Only the appliance and the appliance agents are updated by these automatic updates. The operating system is not updated by Azure Migrate automatic updates. Use Windows Updates to keep the operating system up to date.

Can I check agent health?

Yes. In the portal, go the Agent health page of the Azure Migrate: Discovery and assessment tool or the Migration and modernization tool.
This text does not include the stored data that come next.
/-- R78, R81, R82: driver `d` has been assigned to the movement of outlet `k` towards `dir` in state `s`, and `u` shows
what the assignment recorded. On a LIVE phase the pulse is aimed, by the phase's last accepted crossing and half period and
the outlet's estimate for the direction; on a DEAD phase it starts untimed at once. A LIVE phase without a recorded crossing
or half period, which R6 rules out, is taken as a DEAD one (log entry 20). -/
structure Assigned (s u : State) (d : DriverNo) (k : OutletIx) (dir : Dir) : Prop where
  timed : ∀ t0 pol half, s.phases[phaseOfBranch s.work.outlets[k].branch].live = true →
    s.phases[phaseOfBranch s.work.outlets[k].branch].last = some (t0, pol) →
    s.phases[phaseOfBranch s.work.outlets[k].branch].half = some half →
      u.drivers[d] = .aiming
        (jobFor s k dir (aimStart t0 half (travelEstimate s.outlets[k] dir) s.now) true) ∧
      u.moves[k] = .aiming dir (phaseOfBranch s.work.outlets[k].branch) (travelEstimate s.outlets[k] dir)
  untimed : (s.phases[phaseOfBranch s.work.outlets[k].branch].live = true →
      s.phases[phaseOfBranch s.work.outlets[k].branch].last = none ∨
      s.phases[phaseOfBranch s.work.outlets[k].branch].half = none) →
    u.drivers[d] = .driving (jobFor s k dir s.now false) (s.now + s.work.strip.pulseWidth * 1000) ∧
    u.moves[k] = .driving (pulseNow s (jobFor s k dir s.now false))
  /-- R78: the assignment clears UNVERIFIED. -/
  unverified : u.outlets[k].unverified = none

/-- R77: the movement of outlet `k` that needed a driver in `s` has been given one, or waits in the wait list. -/
def Begun (s u : State) (k : OutletIx) (dir : Dir) (retry : Bool) : Prop :=
  (∃ d : DriverNo, Assigned s u d k dir) ∨
    u.moves[k] = .waiting dir ∧ { outlet := k, dir := dir, retry := retry } ∈ u.waitList

/-! ### Movements (R65 to R67, R86) -/

/-- R86: an estimate after a verification. -/
def estimateAfter (old : Nat) : Satisfied → Nat
  | .measured us => (3 * old + max 2000 (min 30000 us)) / 4
  | .no | .atStart => old

/-- The movement of outlet `k` with pulse `q` has completed; `unverified` when its verification was skipped (R67). -/
structure Completed (s u : State) (k : OutletIx) (q : Pulse) (unverified : Bool) : Prop where
  retry : u.outlets[k].retry = false
  closeEst : u.outlets[k].closeEst =
    if q.dir = .toClosed ∧ unverified = false then estimateAfter s.outlets[k].closeEst q.satisfied else s.outlets[k].closeEst
  openEst : u.outlets[k].openEst =
    if q.dir = .toOpen ∧ unverified = false then estimateAfter s.outlets[k].openEst q.satisfied else s.outlets[k].openEst
  lastChange : u.outlets[k].lastChange = partOf u.now
  pendingDone : u.outlets[k].pending = none
  /-- R65: without an OPEN pending the outlet is ON. -/
  closes : q.dir = .toClosed → s.outlets[k].pending = none →
    u.outlets[k].state = .on ∧ u.outlets[k].owner = none ∧ u.moves[k] = .none ∧ u.outlets[k].peakSeen = false ∧
      u.outlets[k].wholeFrame = false ∧ u.outlets[k].unverified = (if unverified then some .toClosed else none)
  /-- R65: a pending OPEN starts in the same event. -/
  closesThenOpens : q.dir = .toClosed → ∀ w, s.outlets[k].pending = some (.opn w) →
    u.outlets[k].state = .opening ∧ u.outlets[k].owner = some w ∧ moveDir u.moves[k] = some .toOpen ∧
      Begun { s with now := u.now, sense := u.sense } u k .toOpen false ∧
      ∀ b : Branch, ∀ r ∈ u.loads[b].reservations, r.1 ≠ k
  /-- R65, R128: the shed mark goes, and with it the places in lists and rounds. -/
  unmarks : q.dir = .toClosed → u.outlets[k].shedMark = false ∧
    ∀ b : Branch, u.shed[b].list = s.shed[b].list.filter (· ≠ k) ∧ u.shed[b].round = s.shed[b].round.filter (· ≠ k) ∧
      u.shed[b].restoring = (s.shed[b].restoring && !(k ∈ s.shed[b].round && u.shed[b].round = []))
  /-- R66: without a CLOSE pending the outlet rests for its record, or is OFF. -/
  opens : q.dir = .toOpen → s.outlets[k].pending = none →
    u.outlets[k].owner = none ∧ u.moves[k] = .none ∧
      u.outlets[k].unverified = (if unverified then some .toOpen else none) ∧
      u.outlets[k].state =
        (if ∃ c : RecNo, s.outlets[k].cycle = some c ∧ s.outlets[k].owner = some (.cycle c) ∧
          (s.cycles[c].state = .opening ∨ s.cycles[c].state = .resting) then .resting else .off)
  /-- R66: a pending CLOSE joins the queue in the same event, where it may be granted. -/
  opensThenCloses : q.dir = .toOpen → ∀ cl w, s.outlets[k].pending = some (.cls cl w) →
    u.outlets[k].owner = some w ∧ (u.outlets[k].state = .closing ∨ u.outlets[k].state = .awaitClose ∧
      ∃ e ∈ u.queue, e.outlet = k ∧ e.cls = cl ∧ e.owner = w ∧ e.instant = u.now)
  /-- R52, R179: an order that owned the movement receives OK. -/
  toOrder : ∀ e, s.outlets[k].owner = some (.order e) → orderAnswered s u e k .ok
  /-- R122, R126: the shed monitor's records change by the mark alone. -/
  toMonitor : q.dir = .toOpen → (∀ b, s.outlets[k].owner ≠ some (.restore b)) → u.shed = s.shed
  /-- R141: a record on its way back counts the participant closed, and ends with its last. -/
  toRecordClosed : q.dir = .toClosed → ∀ c : RecNo, s.outlets[k].owner = some (.cycle c) → k ∈ s.cycles[c].participants →
    (s.cycles[c].state = .closing ∨ s.cycles[c].state = .restoring) →
      recordBecomes u c { s.cycles[c] with closed := s.cycles[c].closed ++ [k] }
  /-- R137, R138: the last participant to open begins the rest. -/
  toRecordOpened : q.dir = .toOpen → s.outlets[k].pending = none → ∀ c : RecNo, s.outlets[k].owner = some (.cycle c) →
    k ∈ s.cycles[c].participants → s.cycles[c].state = .opening →
      ((∀ j ∈ s.cycles[c].participants, j ≠ k → s.outlets[j].state = .resting) → u.cycles[c] = { s.cycles[c] with
        state := .resting, restDeadline := some (u.now + s.cycles[c].restTime * 1000) }) ∧
      ((∃ j ∈ s.cycles[c].participants, j ≠ k ∧ s.outlets[j].state ≠ .resting) → u.cycles[c] = s.cycles[c])
  /-- What only a record's end reaches. -/
  others : (∀ c, s.outlets[k].owner ≠ some (.cycle c)) → u.cycles = s.cycles ∧ u.watches = s.watches ∧
    ∀ e : SlotNo, s.outlets[k].owner ≠ some (.order e) → u.orders[e] = s.orders[e]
There, you can check the connection status between Azure and the discovery and assessment agents on the appliance.

Can I add multiple server credentials on appliance?

Yes, we now support multiple server credentials to perform software inventory (discovery of installed applications), agentless dependency analysis, and discovery of SQL Server instances and databases. Learn more on how to provide credentials on the appliance configuration manager.

What type of server credentials can I add on the appliance?

You can provide domain/ Windows(non-domain)/ Linux(non-domain)/ SQL Server authentication credentials on the appliance configuration manager. Learn more about how to provide credentials and how we handle them.

What type of SQL Server connection properties are supported by Azure Migrate for SQL discovery?

Azure Migrate will encrypt the communication between Azure Migrate appliance and source SQL Server instances (with Encrypt connection property set to TRUE). These connections are encrypted with TrustServerCertificate (set to TRUE); the transport layer will use SSL to encrypt the channel and bypass the certificate chain to validate trust. The appliance server must be set up to trust the certificate's root authority.

If no certificate has been provisioned on the server when it starts up, SQL Server generates a self-signed certificate that is used to encrypt login packets. Learn more.

How do I extend the validity of Azure Migrate Appliance AD application certificate that’s nearing expiry?

For a newly created Migrate appliance, the default expiry period for the associated AD APP (Entra Application) will be one year. To extend the validity of the Azure AD app, follow these steps:

  1. On the appliance VM, open an elevated privileged PowerShell Command Prompt.

  2. Navigate to the Config Manager installation folder:

    cd C:\’Program Files’\’Microsoft Azure Appliance Configuration Manager’\Scripts\PowerShell\AzureMigrateCertificateRotation

  3. Execute the following script to rotate the AAD app certificate and extend its validity for an additional 6 months:

    PS C:\Program Files\Microsoft Azure Appliance Configuration Manager\Scripts\PowerShell\AzureMigrateCertificateRotation>.\AzureMigrateRotateCertificate.ps1

  4. If you want to further extend the validity, provide the numberOfMonths as a parameter to the script. For example, to extend by 12 months:

    PS C:\Program Files\Microsoft Azure Appliance Configuration Manager\Scripts\PowerShell\AzureMigrateCertificateRotation>.\AzureMigrateRotateCertificate.ps1 12

    C:\’Program Files’\’Microsoft Azure Appliance Configuration Manager’\Scripts\PowerShell\AzureMigrateCertificateRotation

Next steps

Read the Azure Migrate overview.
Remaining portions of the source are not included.